In \testdata\predictions there are some folders you can use to store any values gotten from any operations necessary to predict the phylogenetic trees:
- \testdata\predictions
- alignments → Store any .fasta files of sequence alignments;
- typing_data → Store any .txt files of typing data;
- trees:
- predicted:
- sequences → Store any .nwk files of predicted trees from sequence alignments;
- typing_data → Store any .nwk files of predicted trees from typing data;
- true:
- sequences → Store any .nwk files of true trees from sequence alignments;
- typing_data → Store any .nwk files of true trees from typing data;
- predicted:
Feel free to use the existing folders, but you can always have your own!
The results obtained through our tool can be seen in the chapter Experimental Evaluation of our report, these were obtained by training using WanbD on a machine with the following specifications:
Intel(R) Xeon(R) Gold 6330 CPU @ 2.00GHz
00:06.0 3D controller: NVIDIA Corporation GA100 [A100 PCIe 80GB] (rev a1)
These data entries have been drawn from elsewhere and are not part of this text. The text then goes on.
-- ==== Sys2Proof/Syntax.lean ====
section
/-! DEFINITION. The instructions and events of the KN-1600: one constructor of `Instr` per row of the opcode table.
An instruction carries the fields of its format (R52, R53), which fill its 96 bits together with the opcode.
An event or command carries what names it: an agent, a pending operation of the state, or the data it brings in.
spec/95_what_each_step_holds.md lists what comes about inside a step. -/

namespace Sys2Proof

/-- The fields of bits 85:60 that every format holds (R52); the opcode is the constructor of `Instr`. -/
structure Hdr where
  wbs  : BitVec 1
  greg : BitVec 9
  gbit : BitVec 5
  gneg : BitVec 1
  dst  : BitVec 10
  deriving DecidableEq, Repr

/-- Format G (R53). -/
structure FmtG where
  h : Hdr
  a : BitVec 10
  b : BitVec 10
  c : BitVec 10
  md : BitVec 30
  deriving DecidableEq, Repr

/-- Format K (R53). -/
structure FmtK where
  h : Hdr
  a : BitVec 10
  b : BitVec 10
  imm : BitVec 32
  md : BitVec 8
  deriving DecidableEq, Repr

/-- Format M (R53). -/
structure FmtM where
  h : Hdr
  a : BitVec 10
  b : BitVec 10
  c : BitVec 10
  off : BitVec 20
  width : BitVec 4
  hint : BitVec 3
  scope : BitVec 3
  deriving DecidableEq, Repr

/-- Format J (R53). -/
structure FmtJ where
  h : Hdr
  off : BitVec 27
  tslot : BitVec 3
  md : BitVec 30
  deriving DecidableEq, Repr

/-- Format X (R53). -/
structure FmtX where
  h : Hdr
  slota : BitVec 6
  slotb : BitVec 6
  acc : BitVec 8
  c : BitVec 10
  etype : BitVec 5
  gsz : BitVec 2
  rnd : BitVec 2
  ovf : BitVec 2
  outt : BitVec 5
  xflg : BitVec 14
  deriving DecidableEq, Repr

/-- Format E (R53). -/
structure FmtE where
  h : Hdr
  a : BitVec 10
  b : BitVec 10
  c : BitVec 10
  soff : BitVec 18
  width : BitVec 4
  dims : BitVec 3
  bt : BitVec 1
  eflg : BitVec 4
  deriving DecidableEq, Repr

/-- Format S (R53); `pad` is bits 19:0, which R53 requires to be zero. -/
structure FmtS where
  h : Hdr
  a : BitVec 10
  b : BitVec 10
  imm : BitVec 16
  sub : BitVec 4
  pad : BitVec 20
  deriving DecidableEq, Repr

/-- The owner tag of an SRAM line in which an uncorrectable error was found (R379, R380). -/
inductive SramOwner where
  | free
  | l1 (vf line : Nat)
  | block (b : Nat)
  | image (g : Nat)
  | firmware
  deriving DecidableEq, Repr

/-- What the sector code finds when a sector is read (R425). -/
inductive EccResult where
  | clean
  | corrected
  | uncorrectable
  deriving DecidableEq, Repr

/-- Who writes a register (R13): the access codes FW and HM admit one writer each. -/
inductive Writer where
  | firmware
  | hostManager
  | other
  deriving DecidableEq, Repr

/-- What the boot ROM finds in the two copies of the flash image (R475, R476): the header fields the checks read and the
verdicts of the hash and the signature, which the manual gives no key values for. -/
structure ImageView where
  /-- The 1 KiB header and the body, as the flash holds them (R475). -/
  header : List (BitVec 8)
  body   : List (BitVec 8)
  /-- The digest of PUBKEY is in the fuse block and not revoked, and SIG verifies (R476 steps 3 and 4): the manual gives no key and defines neither function. -/
  keyOk  : Bool
  sigOk  : Bool
  /-- The groups that the firmware block is started with: no field gives them. -/
  groups : Nat
  deriving DecidableEq, Repr

/-- The configuration registers that a TDISP lock freezes (R485). -/
inductive CfgReg where
  | command (vf : Nat)
  | devctl (vf : Nat)
  | sriovControl
  | numVfs
  | pageSize
  | vfBar0
  | vfBar1
  | ideCtl (stream : Nat)
  | ideRid1 (stream : Nat)
  | ideRid2 (stream : Nat)
  deriving DecidableEq, Repr

/-- A message of the fabric transaction layer (R512). -/
structure FabMsg where
  kind  : Nat
  crit  : Bool
  nc    : Bool
  poison : Bool
  src   : Nat
  ndir  : Nat
  slice : Nat
  status : Nat
  tag   : Nat
  fa    : Nat
  stamp : Nat
  cseq  : W32
  off   : Nat
  len   : Nat
  aop   : Nat
  wid   : Nat
  /-- Response to RD: the directory lists another holder (R523). -/
  shared : Bool
  /-- The payload bytes. -/
  data  : List Byte
  deriving DecidableEq, Repr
00:07.0 3D controller: NVIDIA Corporation GA100 [A100 PCIe 80GB] (rev a1)
00:08.0 3D controller: NVIDIA Corporation GA100 [A100 PCIe 80GB] (rev a1)
00:09.0 3D controller: NVIDIA Corporation GA100 [A100 PCIe 80GB] (rev a1)
The insertion of the Typing Data extensions (Trimming alignments) presented some challenges. Hardware limitations made it impossible to test realistic sets of values like we did for regular Typing Data, and only very small dimensions could be tested. Due to time constraints and these extensions not being our main priority, further work has not been done on them. However, their use remains possible within our tool, but additional testing should be conducted, either by us in the future or by someone with high-end hardware and storage capability. Taking into account our results, we plan also to incorporate a tree comparison metric in the objective loss function to be optimized in the model training.